Thursday, March 7, 2013

HVAC Noxious Gas Leak Hospitalizes 28 Students in Tenn.

Nashville, Tenn:  More than two dozen students have spent the night in a hospital after carbon monoxide leaked at their Nashville private school. A hole in the school's heating unit is the reported cause of the leak. Drexel Preparatory Academy principal Cheryl Bowman told WTVF-TV students began coming to the office Monday morning complaining of flu-like symptoms. Officials decided to cancel classes. After students were sent home, the school got a call from Vanderbilt University Children's Hospital, saying several students had been brought in and showed high levels of carbon monoxide. Workers found a hole in a heating unit that serves the central part of the school, where the kindergarten and first-grade classes are located. Twenty-eight students were admitted to the hospital and put on oxygen overnight. Carbon monoxide is a colorless, odorless gas produced by combustion.

Discussion Point:  

  • BE AWARE. If more than one student or school member complains of a headache or seems uncharacteristically drowsy there may be a gas leak. REMEMBER Carbon Monoxide can KILL. Always Err on the side of caution. 

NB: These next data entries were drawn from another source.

/-- What a command can do, said once: SRST resets, a failed check only records itself, and otherwise the command has
its effect and completes. -/
theorem exec_cases {i : Instr} {s t : State} (h : exec i s = .next t) :
    (i = .srst ∧ t = applyReset s) ∨
      (∃ e, i.check s = some e ∧ t = raiseError i.opc e s) ∨
      (i ≠ .srst ∧ i.check s = none ∧ ∃ u, i.Effect s u ∧ t = completeOk u) := by
  cases i with
  | nop => exact .inr (.inr ⟨by simp, rfl, s, rfl, (execNop_next s t).1 h⟩)
  | srst => exact .inl ⟨rfl, (execSrst_next s t).1 h⟩
  | rsenc k nr =>
    obtain ⟨hc, rfl⟩ | ⟨hc, d, hd, rfl⟩ := (execRsenc_next k nr s t).1 h
    · exact .inr (.inl ⟨.badrs, by simp [Instr.check, hc], rfl⟩)
    · exact .inr (.inr ⟨by simp, by simp [Instr.check, hc], _, ⟨d, hd, rfl⟩, rfl⟩)
  | eccbld =>
    obtain ⟨hc, rfl⟩ | ⟨hc, u, hu, rfl⟩ := (execEccbld_next s t).1 h
    · exact .inr (.inl ⟨.badver, by simp [Instr.check, hc], rfl⟩)
    · exact .inr (.inr ⟨by simp, by simp [Instr.check, hc], u, hu, rfl⟩)
  | frminit =>
    obtain ⟨hc, rfl⟩ | ⟨hc, u, hu, rfl⟩ := (execFrminit_next s t).1 h
    · exact .inr (.inl ⟨.badver, by simp [Instr.check, hc], rfl⟩)
    · exact .inr (.inr ⟨by simp, by simp [Instr.check, hc], u, hu, rfl⟩)
  | place =>
    obtain ⟨hc, rfl⟩ | ⟨hc, u, hu, rfl⟩ := (execPlace_next s t).1 h
    · exact .inr (.inl ⟨.sequence, by simp [Instr.check, hc], rfl⟩)
    · exact .inr (.inr ⟨by simp, by simp [Instr.check, hc], u, hu, rfl⟩)
  | mapply m =>
    obtain ⟨hc, rfl⟩ | ⟨hc, rows, hr, rfl⟩ := (execMapply_next m s t).1 h
    · exact .inr (.inl ⟨.sequence, by simp [Instr.check, hc], rfl⟩)
    · exact .inr (.inr ⟨by simp, by simp [Instr.check, hc], _, ⟨rows, hr, rfl⟩, rfl⟩)
  | meval m =>
    obtain ⟨hc, rfl⟩ | ⟨hc, rows, hr, rfl⟩ := (execMeval_next m s t).1 h
    · exact .inr (.inl ⟨.sequence, by simp [Instr.check, hc], rfl⟩)
    · exact .inr (.inr ⟨by simp, by simp [Instr.check, hc], _, ⟨rows, hr, rfl⟩, rfl⟩)
  | msel =>
    obtain ⟨hm, rfl⟩ | ⟨hm, hc, rfl⟩ | ⟨hm, hc, u, hu, rfl⟩ := (execMsel_next s t).1 h
    · exact .inr (.inl ⟨.badmask, by simp [Instr.check, hm], rfl⟩)
    · exact .inr (.inl ⟨.sequence, by rw [Instr.check, if_neg hm]; simp [hc], rfl⟩)
    · exact .inr (.inr ⟨by simp, by rw [Instr.check, if_neg hm]; simp [hc], u, hu, rfl⟩)
  | fmtinfo lvl m => exact .inr (.inr ⟨by simp, rfl, _, rfl, (execFmtinfo_next lvl m s t).1 h⟩)
  | verinfo v =>
    obtain ⟨hc, rfl⟩ | ⟨hc, rfl⟩ := (execVerinfo_next v s t).1 h
    · exact .inr (.inl ⟨.badver, by simp [Instr.check, hc], rfl⟩)
    · exact .inr (.inr ⟨by simp, by simp [Instr.check]; omega, _, rfl, rfl⟩)
  | encode =>
    obtain ⟨hc, rfl⟩ | ⟨hc, hm, rfl⟩ | ⟨hc, hm, u, hu, rfl⟩ := (execEncode_next s t).1 h
    · exact .inr (.inl ⟨.badver, by simp [Instr.check, hc], rfl⟩)
    · exact .inr (.inl ⟨.badmask, by simp [Instr.check, hc, hm], rfl⟩)
    · exact .inr (.inr ⟨by simp, by rw [Instr.check, if_neg hm]; simp [hc], u, hu, rfl⟩)

/-- The codes a check can give: never NONE, ILLEGAL or INTERNAL (R401). -/
theorem check_code {i : Instr} {s : State} {e : ErrCode} (h : i.check s = some e) :
    e ∈ [ErrCode.badver, .badrs, .sequence, .badmask] := by
  cases i <;> grind [Instr.check]

/-! What no effect touches. -/

/-- What a command reads or leaves to the host: the state outside the results (R30). -/
structure KeepsInputs (s u : State) : Prop where
  config : u.config = s.config
  lastCmd : u.lastCmd = s.lastCmd
  done : u.status.done = s.status.done
  err : u.status.err = s.status.err
  ovr : u.status.ovr = s.status.ovr
  errinfo : u.errinfo = s.errinfo
  rsSrc : u.rsSrc = s.rsSrc
  dbuf : u.dbuf = s.dbuf
  inflight : u.inflight = s.inflight
  agenda : u.agenda = s.agenda
  resetPin : u.resetPin = s.resetPin
  response : u.response = s.response
  freeCount : u.freeCount = s.freeCount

    • This may also be triggered by the school healthcare personnel if they have a number of student's complaining of headache, drowsiness, or lethargy.
  • LEAVE & VENTILATE. Have the students and faculty members leave the room and take them as a group to the school nurse. Let adjacent teachers be aware as you depart. Ventilate the room by opening the window (s). Don't necessarily open the door because you may spread the gas throughout the school if it is localized to your room.

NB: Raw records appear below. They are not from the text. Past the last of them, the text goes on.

@[simp] theorem finishFrame_datasize : (finishFrame s).datasize = s.datasize := by
  unfold finishFrame; split <;> simp
@[simp] theorem finishFrame_cken : (finishFrame s).cken = s.cken := by
  unfold finishFrame; split <;> simp
@[simp] theorem finishFrame_tframe : (finishFrame s).tframe = s.tframe := by
  unfold finishFrame; split <;> simp
@[simp] theorem finishFrame_cnt : (finishFrame s).cnt = s.cnt := by
  unfold finishFrame; split <;> simp
@[simp] theorem finishFrame_fb : (finishFrame s).fb = s.fb := by
  unfold finishFrame; split <;> simp
@[simp] theorem finishFrame_tmr : (finishFrame s).tmr = s.tmr := by
  unfold finishFrame; split <;> simp
@[simp] theorem finishFrame_monEn : (finishFrame s).monEn = s.monEn := by
  unfold finishFrame; split <;> simp
@[simp] theorem finishFrame_lineQ : (finishFrame s).lineQ = s.lineQ := by
  unfold finishFrame; split <;> simp
@[simp] theorem finishFrame_evq : (finishFrame s).evq = s.evq := by
  unfold finishFrame; split <;> simp
@[simp] theorem finishFrame_chFault : (finishFrame s).chFault = s.chFault := by
  unfold finishFrame; split <;> simp
@[simp] theorem finishFrame_line : (finishFrame s).line = s.line := by
  unfold finishFrame; split <;> simp
@[simp] theorem finishFrame_chNonblock : (finishFrame s).chNonblock = s.chNonblock := by
  unfold finishFrame; split <;> simp
@[simp] theorem finishFrame_linePresent : (finishFrame s).linePresent = s.linePresent := by
  unfold finishFrame; split <;> simp
@[simp] theorem finishFrame_trace : (finishFrame s).trace = s.trace := by
  unfold finishFrame; split <;> simp

@[simp] theorem startStep_datasize : (startStep s).datasize = s.datasize := by
  unfold startStep; repeat (first | rfl | split | simp)
@[simp] theorem startStep_cken : (startStep s).cken = s.cken := by
  unfold startStep; repeat (first | rfl | split | simp)
@[simp] theorem startStep_tframe : (startStep s).tframe = s.tframe := by
  unfold startStep; repeat (first | rfl | split | simp)
@[simp] theorem startStep_monEn : (startStep s).monEn = s.monEn := by
  unfold startStep; repeat (first | rfl | split | simp)
@[simp] theorem startStep_lineQ : (startStep s).lineQ = s.lineQ := by
  unfold startStep; repeat (first | rfl | split | simp)
@[simp] theorem startStep_evq : (startStep s).evq = s.evq := by
  unfold startStep; repeat (first | rfl | split | simp)
@[simp] theorem startStep_chFault : (startStep s).chFault = s.chFault := by
  unfold startStep; repeat (first | rfl | split | simp)
@[simp] theorem startStep_line : (startStep s).line = s.line := by
  unfold startStep; repeat (first | rfl | split | simp)
@[simp] theorem startStep_chNonblock : (startStep s).chNonblock = s.chNonblock := by
  unfold startStep; repeat (first | rfl | split | simp)
@[simp] theorem startStep_linePresent : (startStep s).linePresent = s.linePresent := by
  unfold startStep; repeat (first | rfl | split | simp)
@[simp] theorem startStep_trace : (startStep s).trace = s.trace := by
  unfold startStep; repeat (first | rfl | split | simp)

@[simp] theorem dataStep_datasize : (dataStep s).datasize = s.datasize := by
  unfold dataStep; repeat (first | rfl | split | simp)
@[simp] theorem dataStep_cken : (dataStep s).cken = s.cken := by
  unfold dataStep; repeat (first | rfl | split | simp)
@[simp] theorem dataStep_tframe : (dataStep s).tframe = s.tframe := by
  unfold dataStep; repeat (first | rfl | split | simp)
@[simp] theorem dataStep_tmr : (dataStep s).tmr = s.tmr := by
  unfold dataStep; repeat (first | rfl | split | simp)
@[simp] theorem dataStep_monEn : (dataStep s).monEn = s.monEn := by
  unfold dataStep; repeat (first | rfl | split | simp)
@[simp] theorem dataStep_lineQ : (dataStep s).lineQ = s.lineQ := by
  unfold dataStep; repeat (first | rfl | split | simp)
@[simp] theorem dataStep_evq : (dataStep s).evq = s.evq := by
  unfold dataStep; repeat (first | rfl | split | simp)
@[simp] theorem dataStep_chFault : (dataStep s).chFault = s.chFault := by
  unfold dataStep; repeat (first | rfl | split | simp)
@[simp] theorem dataStep_line : (dataStep s).line = s.line := by
  unfold dataStep; repeat (first | rfl | split | simp)
@[simp] theorem dataStep_chNonblock : (dataStep s).chNonblock = s.chNonblock := by
  unfold dataStep; repeat (first | rfl | split | simp)
@[simp] theorem dataStep_linePresent : (dataStep s).linePresent = s.linePresent := by
  unfold dataStep; repeat (first | rfl | split | simp)
@[simp] theorem dataStep_trace : (dataStep s).trace = s.trace := by
  unfold dataStep; repeat (first | rfl | split | simp)

@[simp] theorem faultStep_datasize : (faultStep s).datasize = s.datasize := by
  unfold faultStep; split <;> simp [raiseErr]
@[simp] theorem faultStep_cken : (faultStep s).cken = s.cken := by
  unfold faultStep; split <;> simp [raiseErr]
@[simp] theorem faultStep_tframe : (faultStep s).tframe = s.tframe := by
  unfold faultStep; split <;> simp [raiseErr]
@[simp] theorem faultStep_cnt : (faultStep s).cnt = s.cnt := by
  unfold faultStep; split <;> simp [raiseErr]
@[simp] theorem faultStep_fb : (faultStep s).fb = s.fb := by
  unfold faultStep; split <;> simp [raiseErr]
@[simp] theorem faultStep_tmr : (faultStep s).tmr = s.tmr := by
  unfold faultStep; split <;> simp [raiseErr]
@[simp] theorem faultStep_monEn : (faultStep s).monEn = s.monEn := by
  unfold faultStep; split <;> simp [raiseErr]
@[simp] theorem faultStep_lineQ : (faultStep s).lineQ = s.lineQ := by
  unfold faultStep; split <;> simp [raiseErr]
@[simp] theorem faultStep_evq : (faultStep s).evq = s.evq := by
  unfold faultStep; split <;> simp [raiseErr]
@[simp] theorem faultStep_rxq : (faultStep s).rxq = s.rxq := by
  unfold faultStep; split <;> simp [raiseErr]
@[simp] theorem faultStep_chFault : (faultStep s).chFault = s.chFault := by
  unfold faultStep; split <;> simp [raiseErr]
@[simp] theorem faultStep_line : (faultStep s).line = s.line := by
  unfold faultStep; split <;> simp [raiseErr]
@[simp] theorem faultStep_chNonblock : (faultStep s).chNonblock = s.chNonblock := by
  unfold faultStep; split <;> simp [raiseErr]
@[simp] theorem faultStep_linePresent : (faultStep s).linePresent = s.linePresent := by
  unfold faultStep; split <;> simp [raiseErr]
@[simp] theorem faultStep_trace : (faultStep s).trace = s.trace := by
  unfold faultStep; split <;> simp [raiseErr]

@[simp] theorem dataSteps_datasize : ∀ (n : Nat) (s : State), (dataSteps n s).datasize = s.datasize
  | 0, _ => rfl
  | n + 1, s => by rw [dataSteps, dataSteps_datasize n, dataStep_datasize]
@[simp] theorem dataSteps_cken : ∀ (n : Nat) (s : State), (dataSteps n s).cken = s.cken
  | 0, _ => rfl
  | n + 1, s => by rw [dataSteps, dataSteps_cken n, dataStep_cken]
@[simp] theorem dataSteps_tframe : ∀ (n : Nat) (s : State), (dataSteps n s).tframe = s.tframe
  | 0, _ => rfl
  | n + 1, s => by rw [dataSteps, dataSteps_tframe n, dataStep_tframe]
@[simp] theorem dataSteps_tmr : ∀ (n : Nat) (s : State), (dataSteps n s).tmr = s.tmr
  | 0, _ => rfl
  | n + 1, s => by rw [dataSteps, dataSteps_tmr n, dataStep_tmr]
@[simp] theorem dataSteps_monEn : ∀ (n : Nat) (s : State), (dataSteps n s).monEn = s.monEn
  | 0, _ => rfl
  | n + 1, s => by rw [dataSteps, dataSteps_monEn n, dataStep_monEn]
@[simp] theorem dataSteps_lineQ : ∀ (n : Nat) (s : State), (dataSteps n s).lineQ = s.lineQ
  | 0, _ => rfl
  | n + 1, s => by rw [dataSteps, dataSteps_lineQ n, dataStep_lineQ]
@[simp] theorem dataSteps_evq : ∀ (n : Nat) (s : State), (dataSteps n s).evq = s.evq
  | 0, _ => rfl
  | n + 1, s => by rw [dataSteps, dataSteps_evq n, dataStep_evq]
@[simp] theorem dataSteps_chFault : ∀ (n : Nat) (s : State), (dataSteps n s).chFault = s.chFault
  | 0, _ => rfl
  | n + 1, s => by rw [dataSteps, dataSteps_chFault n, dataStep_chFault]
@[simp] theorem dataSteps_line : ∀ (n : Nat) (s : State), (dataSteps n s).line = s.line
  | 0, _ => rfl
  | n + 1, s => by rw [dataSteps, dataSteps_line n, dataStep_line]
@[simp] theorem dataSteps_chNonblock : ∀ (n : Nat) (s : State), (dataSteps n s).chNonblock = s.chNonblock
  | 0, _ => rfl
  | n + 1, s => by rw [dataSteps, dataSteps_chNonblock n, dataStep_chNonblock]
@[simp] theorem dataSteps_linePresent : ∀ (n : Nat) (s : State), (dataSteps n s).linePresent = s.linePresent
  | 0, _ => rfl
  | n + 1, s => by rw [dataSteps, dataSteps_linePresent n, dataStep_linePresent]
@[simp] theorem dataSteps_trace : ∀ (n : Nat) (s : State), (dataSteps n s).trace = s.trace
  | 0, _ => rfl
  | n + 1, s => by rw [dataSteps, dataSteps_trace n, dataStep_trace]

  • REPORT ASAP. Contact the school leadership and the School Nurse to let them know what is going on, which room you are in, and where you are taking the students. School Leaders will quickly assess and contact the Fire Department and their facilities personnel. The Fire Department will check the air quality and the Facilities (Maintenance) folks can assist in determining if there is a leak and where it may be coming from. Leave this to the professionals. 

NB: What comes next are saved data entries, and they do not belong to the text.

theorem hexval_of_upper (h : 0x41 ≤ c.toNat ∧ c.toNat ≤ 0x46) :
    (hexval c).map BitVec.toNat = some (c.toNat - 0x41 + 10) := by
  have hdecimal : ¬ c.toNat ≤ 0x39 := by omega
  simp [hexval, BitVec.le_def, h, hdecimal]
  omega

theorem hexval_of_lower (h : 0x61 ≤ c.toNat ∧ c.toNat ≤ 0x66) :
    (hexval c).map BitVec.toNat = some (c.toNat - 0x61 + 10) := by
  have hdecimal : ¬ c.toNat ≤ 0x39 := by omega
  have hupper : ¬ c.toNat ≤ 0x46 := by omega
  simp [hexval, BitVec.le_def, h, hdecimal, hupper]
  omega

/-- A byte in none of the three ranges is no digit. -/
theorem hexval_eq_none (hdecimal : ¬ (0x30 ≤ c.toNat ∧ c.toNat ≤ 0x39))
    (hupper : ¬ (0x41 ≤ c.toNat ∧ c.toNat ≤ 0x46))
    (hlower : ¬ (0x61 ≤ c.toNat ∧ c.toNat ≤ 0x66)) : hexval c = none := by
  simp only [hexval, BitVec.le_def]
  exact (if_neg hdecimal).trans ((if_neg hupper).trans (if_neg hlower))

end

/-- Settles O10: the three ranges of the table, no other byte, and the count over all 256 bytes. -/
theorem hexDigitValues : Obligations.HexDigitValues := by
  unfold Obligations.HexDigitValues
  refine ⟨fun c => ⟨hexval_of_decimal, hexval_of_upper, hexval_of_lower, fun h => ?_⟩, fun _ => rfl, by decide⟩
  exact hexval_eq_none (by omega) (by omega) (by omega)

end Sys2Proof.Machine

namespace Sys2Proof.Machine

open Sys2Proof.Safety

/-! ### The digits of a value -/

/-- The `n` lowest base-16 digits of a bit vector, the most significant first. -/
def hexDigits {w : ℕ} (n : ℕ) (x : BitVec w) : List (BitVec 4) :=
  (List.range n).map fun i => x.extractLsb' (4 * (n - 1 - i)) 4

section
variable {w : ℕ}

theorem hexDigits_succ (n : ℕ) (x : BitVec w) :
    hexDigits (n + 1) x = x.extractLsb' (4 * n) 4 :: hexDigits n x := by
  simp [hexDigits, List.range_succ_eq_map, Function.comp_def, Nat.sub_sub, Nat.add_comm]

/-- The digits of a value write that value. -/
theorem base16_hexDigits (n : ℕ) (x : BitVec w) : base16 (hexDigits n x) = x.toNat % 16 ^ n := by
  induction n with
  | zero => simp [hexDigits, base16, Nat.mod_one]
  | succ n ih =>
    have hlen : (hexDigits n x).length = n := by simp [hexDigits]
    have hdigit : (x.extractLsb' (4 * n) 4).toNat = x.toNat / 16 ^ n % 16 := by
      rw [BitVec.extractLsb'_toNat, Nat.shiftRight_eq_div_pow, pow_mul]
      rfl
    rw [hexDigits_succ, base16_cons, ih, hlen, hdigit, Nat.mod_pow_succ, Nat.add_comm, Nat.mul_comm]

/-- The converter undoes the character of a digit (41 R150). -/
theorem hexval_hexChar : ∀ (upper : Bool) (d : BitVec 4), hexval (hexChar upper d) = some d := by decide

/-- The characters of a value's digits parse to the value (41 R153). -/
theorem shiftInHex_hexChars {n : ℕ} (hw : w ≤ 4 * n) (upper : Bool) (x : BitVec w) :
    shiftInHex 0 ((hexDigits n x).map (hexChar upper)) = some x := by
  have hdigits : ((hexDigits n x).map (hexChar upper)).map hexval = (hexDigits n x).map some := by
    simp [hexval_hexChar]
  have hlt : x.toNat < 16 ^ n := x.isLt.trans_le (by
    rw [show 16 = 2 ^ 4 from rfl, ← pow_mul]
    exact Nat.pow_le_pow_right (by decide) hw)
  rw [shiftInHex_zero hdigits, base16_hexDigits, Nat.mod_eq_of_lt hlt, BitVec.ofNat_toNat, BitVec.setWidth_eq]

end

/-! ### The frame of a tag value -/

section
variable (d : DataSize) (upper : Bool) (v : TagValue)

theorem frameOf_eq_cons : ∃ bs, frameOf d upper v = Config.startMarker :: bs ∧ bs.length + 1 = frameLen d := by
  cases d <;> exact ⟨_, rfl, rfl⟩

theorem payload_frameOf : payload (frameOf d upper v) = some v := by
  have hchars : payloadChars (frameOf d upper v) = (hexDigits 10 v).map (hexChar upper) := rfl
  rw [payload, hchars, shiftInHex_hexChars (by decide)]

theorem ckRx_frameOf : ckRx (frameOf d upper v) = some (xorBytes v) := by
  have hchars : checksumChars (frameOf d upper v) = (hexDigits 2 (xorBytes v)).map (hexChar upper) := rfl
  rw [ckRx, hchars, shiftInHex_hexChars (by decide)]

theorem ckCalc_frameOf : ckCalc (frameOf d upper v) = some (xorBytes v) := by
  have hlen : 11 ≤ (frameOf d upper v).length := by
    obtain ⟨bs, hf, hbs⟩ := frameOf_eq_cons d upper v
    rw [hf, List.length_cons, hbs]
    cases d <;> decide
  obtain ⟨-, -, hck⟩ := chunksAreValueBytes _ v hlen (payload_frameOf d upper v)
  exact hck

/-- The frame of a value passes every check and gives the value (42 R171). -/
theorem checkFrame_frameOf (cken : Bool) : checkFrame (frameOf d upper v) cken = .ok v := by
  have hfield : ckFieldOk (frameOf d upper v) = true := by rw [← ckRx_isSome, ckRx_frameOf]; rfl
  exact checkFrame_of_passes (payload_frameOf d upper v)
    (.inr ⟨hfield, (ckCalc_frameOf d upper v).trans (ckRx_frameOf d upper v).symm⟩)

end

/-- Settles O39: the frame's bytes are the word of a frame row, whose result is the check's answer on the frame: the
value, since both fields parse back to the digits they were written from. -/
theorem roundTripOfEveryTagValue : Obligations.RoundTripOfEveryTagValue := by
  unfold Obligations.RoundTripOfEveryTagValue
  intro v upper s r hs hc hr
  obtain ⟨bs, hf, hbs⟩ := frameOf_eq_cons s.datasize upper v
  have hlen : (frameOf s.datasize upper v).length = frameLen s.datasize := by rw [hf, List.length_cons, hbs]
  obtain ⟨i, hi, hexec⟩ := exists_frameRow hbs
  obtain ⟨res, fb, href, -, hframe⟩ := wholeFrame_meets_reference hf hlen hs hc rfl hr
  have hres : res = .ok v := by
    rw [hr, decodeRef_append hf hlen, checkFrame_frameOf] at href
    exact (Option.some.inj href).symm
  rw [← hf] at hi hexec
  exact ⟨i, fb, hi, by rw [hexec, hframe, hres]; rfl⟩

/-! ### One changed chunk -/

/-- The XOR of five bytes (42 R166). -/
def xorFive (c : ℕ → Byte) : Byte := c 0 ^^^ c 1 ^^^ c 2 ^^^ c 3 ^^^ c 4

theorem ckCalc_eq_xorFive {f : List Byte} {c : ℕ → Byte} (h : ∀ k, k < 5 → chunk f k = some (c k)) :
    ckCalc f = some (xorFive c) := by
  simp [ckCalc, h, xorFive]

/-- XOR cancels the four bytes that agree. -/
theorem xorFive_ne {c d : ℕ → Byte} {j : ℕ} (hj : j < 5) (hne : c j ≠ d j)
    (hsame : ∀ k, k < 5 → k ≠ j → c k = d k) : xorFive c ≠ xorFive d := by
  have hcancel : xorFive c = xorFive d → c j = d j := by
    interval_cases j <;> simp [xorFive, hsame]
  exact mt hcancel hne

/-- A well-formed payload has five chunks (41 R156). -/
theorem exists_chunks {f : List Byte} (hlen : 11 ≤ f.length) (hp : payloadOk f = true) :
    ∃ c : ℕ → Byte, ∀ k, k < 5 → chunk f k = some (c k) := by
  obtain ⟨v, hv⟩ := Option.isSome_iff_exists.1 ((payload_isSome f).trans hp)
  exact ⟨_, fun _ hk => chunk_eq_extractLsb' hlen hv hk⟩

/-- Settles O14: both checksums are the XOR of five bytes, which cancels the four chunks that agree. -/
theorem oneChunkErrorIsDetected : Obligations.OneChunkErrorIsDetected := by
  unfold Obligations.OneChunkErrorIsDetected
  intro f g j hj hlenf hleng hpf hpg hne hsame
  obtain ⟨c, hc⟩ := exists_chunks hlenf hpf
  obtain ⟨d, hd⟩ := exists_chunks hleng hpg
  have hbyte {k : ℕ} (hk : k < 5) : chunk f k = chunk g k ↔ c k = d k := by
    rw [hc k hk, hd k hk, Option.some_inj]
  rw [ckCalc_eq_xorFive hc, ckCalc_eq_xorFive hd, ne_eq, Option.some_inj]
  exact xorFive_ne hj (mt (hbyte hj).2 hne) fun k hk hkj => (hbyte hk).1 (hsame k hk hkj)

/-! ### Reports of a wrong checksum -/

/-- How often a wrong checksum has been reported to the host. -/
def mismatchReports (s : State) : ℕ := s.outs.count (.done (.err .checksumMismatch))

section
variable {s t : State}

theorem mismatchReports_of_outs_eq (h : t.outs = s.outs) : mismatchReports t = mismatchReports s := by
  rw [mismatchReports, h, mismatchReports]

theorem mismatchReports_of_append {o : Output} (h : t.outs = s.outs ++ [o])
    (ho : o ≠ .done (.err .checksumMismatch)) : mismatchReports t = mismatchReports s := by
  rw [mismatchReports, h, List.count_append, List.count_singleton, mismatchReports]
  simp [ho]

theorem mismatchReports_complete {res : DecRes} (h : res ≠ .err .checksumMismatch) (s : State) :
    mismatchReports (complete res s) = mismatchReports s := by
  rw [complete_eq_delivered]
  cases s.owner with
  | none => rfl
  | host => exact mismatchReports_of_append rfl (by simpa using h)
  | mon => exact mismatchReports_of_append rfl nofun

theorem mismatchReports_raiseErr {k : ErrKind} (h : k ≠ .checksumMismatch) (s : State) :
    mismatchReports (raiseErr k s) = mismatchReports s := by
  have hres : DecRes.err k ≠ .err .checksumMismatch := by simpa using h
  cases k with
  | streamFault => exact mismatchReports_complete hres s
  | incompleteFrame | badStartMarker | malformedPayload | checksumMismatch =>
    exact mismatchReports_complete hres (rxFlush s)

/-- With CFG.CKEN = 0 the check does not read the checksum (42 R169). -/
theorem checkFrame_disabled_ne (f : List Byte) : checkFrame f false ≠ .err .checksumMismatch := by
  cases h : payload f <;> simp [checkFrame, h]

theorem mismatchReports_finishFrame (hk : s.cken = false) :
    mismatchReports (finishFrame s) = mismatchReports s := by
  have hcheck : checkFrame s.fb.toList s.cken ≠ .err .checksumMismatch := hk ▸ checkFrame_disabled_ne _
  unfold finishFrame
  split
  next => exact mismatchReports_complete (by simp) s
  next k h => exact mismatchReports_raiseErr (fun he => hcheck (he ▸ h)) s

theorem mismatchReports_startStep (s : State) : mismatchReports (startStep s) = mismatchReports s := by
  obtain he | ⟨r, -, -, -, he⟩ | ⟨b, r, -, -, -, -, he⟩ := startStep_cases s <;> rw [he]
  · rfl
  · exact mismatchReports_raiseErr (by simp) { s with rxq := r }

theorem mismatchReports_dataStep (hk : s.cken = false) : mismatchReports (dataStep s) = mismatchReports s := by
  obtain he | ⟨b, r, -, -, -, -, he⟩ | ⟨b, r, -, -, -, -, he⟩ := dataStep_cases s <;> rw [he]
  · rfl
  · exact mismatchReports_finishFrame (s := stored b r s) hk

theorem mismatchReports_dataSteps :
    ∀ (n : ℕ) {s : State}, s.cken = false → mismatchReports (dataSteps n s) = mismatchReports s
  | 0, _, _ => rfl
  | n + 1, _, hk => (mismatchReports_dataSteps n (by simpa using hk)).trans (mismatchReports_dataStep hk)

theorem mismatchReports_beginDecode (o : Owner) (s : State) :
    mismatchReports (beginDecode o s) = mismatchReports s := by
  unfold beginDecode
  split
  · exact mismatchReports_raiseErr (by simp) { s with owner := o }
  · rfl

theorem mismatchReports_grantStep (p : Requester) (s : State) :
    mismatchReports (grantStep p s) = mismatchReports s := by
  obtain he | ⟨-, -, he⟩ | ⟨-, -, he⟩ | ⟨r, -, -, he⟩ | ⟨r, -, -, he⟩ := grantStep_cases p s <;> rw [he]
  · exact mismatchReports_beginDecode _ s
  · exact mismatchReports_of_append rfl nofun
  · exact mismatchReports_beginDecode _ { s with evq := r }
  · exact mismatchReports_of_append rfl nofun

/-- With CFG.CKEN = 0 the number of such reports stays (42 R169). -/
theorem Effect.mismatchReports_eq {i : Instr} (h : Effect s i t) (hk : s.cken = false) :
    mismatchReports t = mismatchReports s := by
  cases h with
  | start => exact mismatchReports_startStep s
  | data => exact mismatchReports_dataStep hk
  | frame _ _ n => exact (mismatchReports_dataSteps n (by simpa using hk)).trans (mismatchReports_startStep s)
  | grant p => exact mismatchReports_grantStep p s
  | fault | tmo => exact mismatchReports_raiseErr (by simp) s
  | tmo0 => exact mismatchReports_complete (by simp) s
  | gettag => exact mismatchReports_of_append rfl nofun
  | unchanged | sfault | rx | install | uninstall => rfl
  | rise | fall | readtag | clrbuf | cfgwr => exact mismatchReports_of_outs_eq (by simp)

end

/-- Settles O51: the report would count, but no effect of an instruction adds to the count while CFG.CKEN is 0. -/
theorem noChecksumErrorWhenDisabled : Obligations.NoChecksumErrorWhenDisabled := by
  unfold Obligations.NoChecksumErrorWhenDisabled
  intro i s t hk h houts
  have hsame := (effect_of_exec_eq h).mismatchReports_eq hk
  simp [mismatchReports, houts] at hsame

  • May REQUIRE a LOCALIZED OR FULL EVACUATION? If Fire Department Incident Commander deems the air quality to be dangerous, they may direct the school leadership to evacuate a part (ie., 2d floor) of the building, relocate personnel (to the gym or cafeteria), or direct an evacuation of the entire building to mitigate the threat of carbon monoxide poisoning or noxious fumes. 
    • This situation may be further complicated by the time of year or season. If it is winter and you need to have a full evacuation you now have another issue: cold injuries if you have to stay outside for an extended period of time and if the weather is severe. 
  • NEED TO IDENTIFY THE SOURCE OF THE LEAK OR THE FACILITY REMAINS UNSAFE. Identifying the source of the leak is critical to preventing further injury to people and of secondary importance to determine when you can continue school operations. When does the school get cleared to re-open if it needed to be closed. The collaboration between the school and district leadership, Fire Dept., School District Facilities representatives, and District Public Affairs are vital to keeping the school community informed of what happened, what has been done to fix the problem, and the impact on the safety of students and teachers, and impact on school operations .  
    • Does your school have Carbon Monoxide Detectors? If not why not?
    • How often is the HVAC system inspected to determine if their are leaks, damage to ducts, intake or exhaust valves block?